如何将数据指标异常监控和归因分析自动化

数据指标异常波动是产品运营以及数据分析相关岗位日常工作中较为常见的问题之一，及时监控核心指标异常波动并预警，有助于业务快速定位和发现问题（归因分析），或者捕捉业务异动信息，把握市场机会。建立完善的指标异常监控与归因方案，能够提高监控和归因的效率和准确性。本篇文章主要介绍指标异常监控和归因方案。...

sikadeerlu

6966人浏览 · 2022-07-01 19:58:12

sikadeerlu · 2022-07-01 19:58:12 发布

4.1 Adtributor根因分析原理介绍

4.2 Adtributor根因分析python代码示例

4.3 Adtributor根因分析hive实现核心代码

五、智能归因可视化

5.1 整体指标波动情况

5.2 归因分析结论

一、数据指标监控与归因目的

数据指标异常波动是产品运营以及数据分析相关岗位日常工作中较为常见的问题之一，及时监控核心指标异常波动并预警，有助于业务快速定位和发现问题（归因分析），或者捕捉业务异动信息，把握市场机会。建立完善的指标异常监控与归因方案，能够提高监控和归因的效率和准确性。本篇文章主要介绍指标异常监控和归因方案。

二、监控与归因框架

监控与归因是基于数仓建设的上层具体应用，进行指标监控需要有每日核心指标维度的数据，进行归因需要底层有待归因维度的数据建设，对底层数据进行适当的建模是监控分析的第一步。

下图是基于数仓建设的监控与归因方案框架，

三、指标监控方法与实施

3.1 指标异常监控方法

这里以APP日活指标为例，对异常归因方法进行说明

1、阈值方法

a.固定阈值法：如日活大于或者小于固定值时进行异常预警;

b.同环比阈值法：如日活环比上周同期波动大于或者小于固定百分比时进行异常预警；

2、统计方法

a.2/3倍标准差法：我们知道正态分布中，数据分布在2倍标准差内的概率是95.5%，在3倍标准差的概率内是99.7%，因此如果日活大于或小于过1个月日活均值的2倍标准差（如果数据有明显的按周波动，可按星期往前推，如目前是周五，考察前5个周五的均值和标准差，并进行对比），则可认为数据异常波动。
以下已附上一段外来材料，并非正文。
theorem segmentSet (p : SegmentSetParams) (s : State) : s.Does (s.segmentSetCommand p).1 := by
  unfold State.segmentSetCommand
  split
  · exact refuse s _
  · next hd =>
    split
    · next hr => exact of_map (.setSegment _ (not_not.mp hd) hr) Iff.rfl
    · exact refuse s _

theorem zoneSet (z b : Byte) (s : State) : s.Does (s.zoneSetCommand z b).1 := by
  unfold State.zoneSetCommand
  split
  · exact refuse s _
  · next hd =>
    split
    · exact of_map (.setPolicy _ _ (not_not.mp hd)) Iff.rfl
    · exact refuse s _

theorem haltMap (l m : Byte) (s : State) : s.Does (s.haltMapCommand l m).1 := by
  unfold State.haltMapCommand
  split
  · exact refuse s _
  · split
    · next n _ =>
      show s.Does (s.mapLine n m)
      unfold State.mapLine
      split
      · exact after (.withHaltMap s _) (of_latches _ n _)
      · exact of_same (.withHaltMap s _)
    · exact refuse s _

theorem stationTune (p : StationTuneParams) (s : State) : s.Does (s.stationTuneCommand p).1 := by
  unfold State.stationTuneCommand
  split
  · exact refuse s _
  · split
    · next hr => exact of_map (.tuneStation hr) Iff.rfl
    · exact refuse s _

theorem segmentTune (p : SegmentTuneParams) (s : State) : s.Does (s.segmentTuneCommand p).1 := by
  unfold State.segmentTuneCommand
  split
  · exact refuse s _
  · next g _ =>
    split
    · next r hr =>
      show s.Does (s.tuneSegment g r)
      unfold State.tuneSegment
      split
      · exact (of_map (.tuneSegment hr) Iff.rfl).before (.raiseRoomEvent _ _)
      · exact of_map (.tuneSegment hr) Iff.rfl
    · exact refuse s _

theorem stop (s : State) : s.Does s.stopCommand.1 := by
  unfold State.stopCommand
  split
  · exact refuse s _
  · next hd =>
    split
    · exact refuse s _
    · next hl => exact of_map (.stop (not_not.mp hd) (Bool.not_eq_true _ ▸ hl)) ⟨nofun, fun h => by rw [not_not.mp hd] at h; cases h⟩

theorem resetTracking (s : State) : s.Does s.resetTrackingCommand.1 := by
  unfold State.resetTrackingCommand
  split
  · exact refuse s _
  · next hd =>
    split
    · exact refuse s _
    · next hz => exact of_mild (.resetTracking (not_not.mp hd) (Bool.not_eq_true _ ▸ hz)) (.resetTracking s)

/-! ### The Route Store -/

theorem decisionWrite (i n : Byte) (places : List EntryPlace) (s : State) :
    s.Does (s.decisionWriteCommand i n places).1 := by
  unfold State.decisionWriteCommand
  split
  · next hw =>
    split
    · exact refuse s _
    · next hr => exact of_route (.writeSet hw (Nat.eq_zero_of_not_pos hr))
  · exact refuse s _

/-- DECISION_WRITE, with eight places or not (R187). -/
theorem decisionWriteFrame (i n : Byte) (places : List EntryPlace) (s : State) :
    s.Does (if places.length = Config.entryPlaces then s.decisionWriteCommand i n places
      else Machine.refuse s .frameError).1 := by
  split
  · exact decisionWrite i n places s
  · exact refuse s _

theorem routeOpen (q : Byte) (s : State) : s.Does (s.routeOpenCommand q).1 := by
  unfold State.routeOpenCommand
  split
  · exact refuse s _
  · split
    · next h => exact of_route (.openSlot h)
    · exact refuse s _

theorem routeDiscard (q : Byte) (s : State) : s.Does (s.routeDiscardCommand q).1 := by
  unfold State.routeDiscardCommand
  split
  · exact refuse s _
  · split
    · next h => exact of_route (.discard h)
    · exact refuse s _

end State.Does

theorem SlotState.eq_draft_of_draft? {x : SlotState} {p : Program} (h : x.draft? = some p) : x = .draft p := by
  cases x <;> cases h; rfl

/-- A program that ROUTE_PARAMS writes keeps its ranges (R116). -/
theorem paramsWritten?_inRange {p : RouteParamsParams} {x y : Program} (h : paramsWritten? p x = some y) :
    y.InRange := by
  have below : ∀ {n : Nat} {b : Byte} {k : Option StageNo}, stageBelow? n b = some k → ∀ j, k = some j → j.val < n := by
    intro n b k hk j hj
    obtain ⟨-, hall⟩ := Option.filter_eq_some_iff.mp hk
    subst hj; simpa using hall
  unfold paramsWritten? at h
  split at h
  · cases h
  · next hn =>
    simp only [Option.bind_eq_bind, Option.bind_eq_some_iff, Option.pure_def, Option.some.injEq] at h
    obtain ⟨base, hb, last, hx, rfl⟩ := h
    simp only [not_or, not_lt] at hn
    obtain ⟨h1, h2, h3⟩ := hn
    have h1' : p.stageCount.toNat ≠ 0 := fun e => h1 (BitVec.eq_of_toNat_eq e)
    have h3' : p.lapLimit.toNat ≠ 0 := fun e => h3 (BitVec.eq_of_toNat_eq e)
    exact ⟨Nat.pos_of_ne_zero h1', h2, Nat.pos_of_ne_zero h3', Nat.le_of_lt_succ p.lapLimit.isLt, below hb, below hx⟩

namespace State.Does

variable {s t : State}

theorem routeStage (p : RouteStageParams) (s : State) : s.Does (s.routeStageCommand p).1 := by
  unfold State.routeStageCommand
  split
  · split
    · next h => exact of_route (.writeDraft (SlotState.eq_draft_of_draft? h) id)
    · exact refuse s _
  · exact refuse s _

theorem routeParams (p : RouteParamsParams) (s : State) : s.Does (s.routeParamsCommand p).1 := by
  unfold State.routeParamsCommand
  split
  · split
    · next h =>
      obtain ⟨x, hx, hp⟩ := Option.bind_eq_some_iff.mp h
      exact of_route (.writeDraft (SlotState.eq_draft_of_draft? hx) fun _ => paramsWritten?_inRange hp)
    · exact refuse s _
  · exact refuse s _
b.1.5倍IQR：和标准差类似，该方法是基于箱线图进行异常判断。

3、建模方法

首先对指标进行建模进行预测，基于实际值和预测值的偏离来进行异常监控，该方法会更灵活，当然所需要的时间也更多。

a.时间序列法：时间序列主要有两种方法，一种效应分解法，主要参考facebook的prophet方法进行建模；另外一种是基于宽平稳时间序列统计方法预测方法ARIMA，AR代表自回归模型、I代表差分、MA代表移动平均模型，python中的statsmodel中tsa.arima_model可进行预测。

b.长短时记忆网络LSTM

3.2 梳理核心监控指标并进行异常监控

1、梳理业务核心KPI，如日活、交易量公司级别重点关注的指标

2、对核心指标进行底层数据建模（日维度汇总、日+归因维度汇总）

3、以2倍标准差为例判断是否异常：计算当前日期前N天（也可以更细的粒度当前日期如果是周三，计算前N个周三）的均值、标准差、2倍标准差的上线限分别是多少，如果当日指标在2倍标准差范围之外，则判断为异常波动，并检验监测结果是否真正异常，从而不断优化异常监控方案。

四、异常归因方法与实施

4.1 Adtributor根因分析原理介绍

a.首先计算各个维度下，各个值的 预测值占整体预测值的比例 ， 各个值的 实际值占整体预测值的比例， 利用js散度计算预测分布和实际分布的差异，js值越大，差异程度越大,js散度的计算公式如下：


b.计算某维度下某因素波动占总体波动的比例，并按降序排列
c.对差异程度进行排序，确定根因所在的维度，并给出维度内部每个元素的解释力

4.2 Adtributor根因分析python代码示例

以日活的异常波动为例进行根因分析，现有3月-5月的日活整体数据、日活按城市、机型两个维度拆解的共三份数据集，下边代码是异常监控及根因分析代码。所用数据部分链接如下(数据可能和下文有差异，不影响用来练习测试)：https://download.csdn.net/download/baidu_26137595/87177452

############ 1、数据读取 ############
# 整体日活
data = pd.read_excel('./dau.xlsx', sheet_name = '日活')
dau_app = data[data['渠道'] == 'App']

# 按城市日活
data_city = pd.read_excel('./dau.xlsx', sheet_name = '日活按城市拆分')
dau_city_app = data_city[data_city['渠道'] == 'App']

# 按机型日活
data_manu = pd.read_excel('./dau.xlsx', sheet_name = '日活按机型拆分')
dau_manu_app = data_manu[data_manu['渠道'] == 'App']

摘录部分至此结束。